Scan the records for the string "pmAdvance", then copy each line that has it.
┄┄┄┄┄┄┄┄┄┄┄┄┄┄┄┄┄┄┄┄
-- ==== Sys2Proof/Certificates/Slice0/Obligations.lean ====
section
/-! DEFINITION. The statements for the provers. `s` is the state before the command and `t` the state that `exec` answers; `.sys`
is the device with its memories and `.sys.dev` the device. `s.atCommands` and `s.atTimers` are `s` with the work of its tick done up
to the commands and up to the timers; `KeepsBut` names the register fields that may change. -/

open Sys2Proof Sys2Proof.Machine Sys2Proof.Machine.R

/-- TICK_EDGE and FRAME_BOUNDARY (R41, R42, R45, R53): with the time base running and the edge not yet open, TICK_EDGE
completes the tick in hand and opens the next: the tick counter and the frame position advance by 1 and the postmark
by R53, what is staged for the boundary applies, and phase A latches; where the frame position is 999 the edge is a
frame boundary, which returns it to 0, advances the frame number and does the duties of a frame. FRAME_BOUNDARY opens
that edge alone, and the TICK_EDGE after it latches. -/
def Obligations.TickEdgesAdvanceTheCounters : Prop :=
  (∀ (s : State) (p : Pins), s.sys.dev.live = true → s.sys.dev.tb.run = true → s.sys.dev.tb.frameOpen = false →
    s.ended.dev.rd TB_FRAME_POS ≠ 999 → ∃ t : State, exec (.tickEdge p) s = .next t ∧ t.pending = s.pending ∧ ∃ e :
    Dev, t.sys = (if (feclrApply (boundaryApply e false)).live then phaseA p
    { s.ended with dev := feclrApply (boundaryApply e false) } else
    { s.ended with dev := feclrApply (boundaryApply e false) }) ∧ e.rd TB_TICK = (s.ended.dev.rd TB_TICK + 1) % 2 ^ 32
    ∧ e.tb.now = s.ended.dev.tb.now + 1 ∧ e.tb.stage = 0 ∧ e.tb.pm = (pmAdvance s.ended.dev.tb.pm s.ended.dev.tb.frac
    (s.ended.dev.rdS TB_RATE)).1 + s.ended.dev.tb.stepNext ∧ e.rd TB_FRAME_POS = (s.ended.dev.rd TB_FRAME_POS + 1) % 2
    ^ 10 ∧ KeepsBut [(TB_TICK, 0), (TB_FRAME_POS, 0), (TB_RATE, 0)] s.ended.dev e) ∧
  (∀ (s : State) (p : Pins), s.sys.dev.live = true → s.sys.dev.tb.run = true → s.sys.dev.tb.frameOpen = false →
    s.ended.dev.rd TB_FRAME_POS = 999 → ∃ t : State, exec (.tickEdge p) s = .next t ∧ t.pending = s.pending ∧ ∃ e :
    Dev, t.sys = (if (frameDuties { s.ended with dev := e }).dev.live then phaseA p (frameDuties
    { s.ended with dev := e }) else frameDuties { s.ended with dev := e }) ∧ e.rd TB_TICK = (s.ended.dev.rd TB_TICK +
    1) % 2 ^ 32 ∧ e.tb.now = s.ended.dev.tb.now + 1 ∧ e.tb.stage = 0 ∧ e.tb.pm = (pmAdvance s.ended.dev.tb.pm
    s.ended.dev.tb.frac (s.ended.dev.rdS TB_RATE)).1 + s.ended.dev.tb.stepNext ∧ e.rd TB_FRAME_POS = 0 ∧ e.rd
    TB_FRAME_NUM = (s.ended.dev.rd TB_FRAME_NUM + 1) % 2 ^ 32 ∧ KeepsBut [(TB_TICK, 0), (TB_FRAME_POS, 0),
    (TB_FRAME_NUM, 0), (TB_RATE, 0)] s.ended.dev e) ∧
  (∀ (s : State), s.sys.dev.live = true → s.sys.dev.tb.run = true → s.sys.dev.tb.frameOpen = false → s.sys.dev.rd
    TB_FRAME_POS = 999 → ∃ t : State, exec (.frameBoundary) s = .next t ∧ t.pending = s.pending ∧ ∃ e : Dev, t.sys =
    (frameDuties { s.ended with dev := e }).on openFrame ∧ e.rd TB_TICK = (s.ended.dev.rd TB_TICK + 1) % 2 ^ 32 ∧
    e.tb.now = s.ended.dev.tb.now + 1 ∧ e.tb.stage = 0 ∧ e.tb.pm = (pmAdvance s.ended.dev.tb.pm s.ended.dev.tb.frac
    (s.ended.dev.rdS TB_RATE)).1 + s.ended.dev.tb.stepNext ∧ e.rd TB_FRAME_POS = 0 ∧ e.rd TB_FRAME_NUM =
    (s.ended.dev.rd TB_FRAME_NUM + 1) % 2 ^ 32 ∧ KeepsBut [(TB_TICK, 0), (TB_FRAME_POS, 0), (TB_FRAME_NUM, 0),
    (TB_RATE, 0)] s.ended.dev e) ∧
  (∀ (s : State) (p : Pins), s.sys.dev.live = true → s.sys.dev.tb.run = true → s.sys.dev.tb.frameOpen = true → ∃ t :
    State, exec (.tickEdge p) s = .next t ∧ t.pending = s.pending ∧ t.sys = phaseA p s.sys)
┄┄┄┄┄┄┄┄┄┄┄┄┄┄┄┄┄┄┄┄
▶ _REPLY_
    ∧ e.tb.now = s.ended.dev.tb.now + 1 ∧ e.tb.stage = 0 ∧ e.tb.pm = (pmAdvance s.ended.dev.tb.pm s.ended.dev.tb.frac
    1) % 2 ^ 32 ∧ e.tb.now = s.ended.dev.tb.now + 1 ∧ e.tb.stage = 0 ∧ e.tb.pm = (pmAdvance s.ended.dev.tb.pm
    e.tb.now = s.ended.dev.tb.now + 1 ∧ e.tb.stage = 0 ∧ e.tb.pm = (pmAdvance s.ended.dev.tb.pm s.ended.dev.tb.frac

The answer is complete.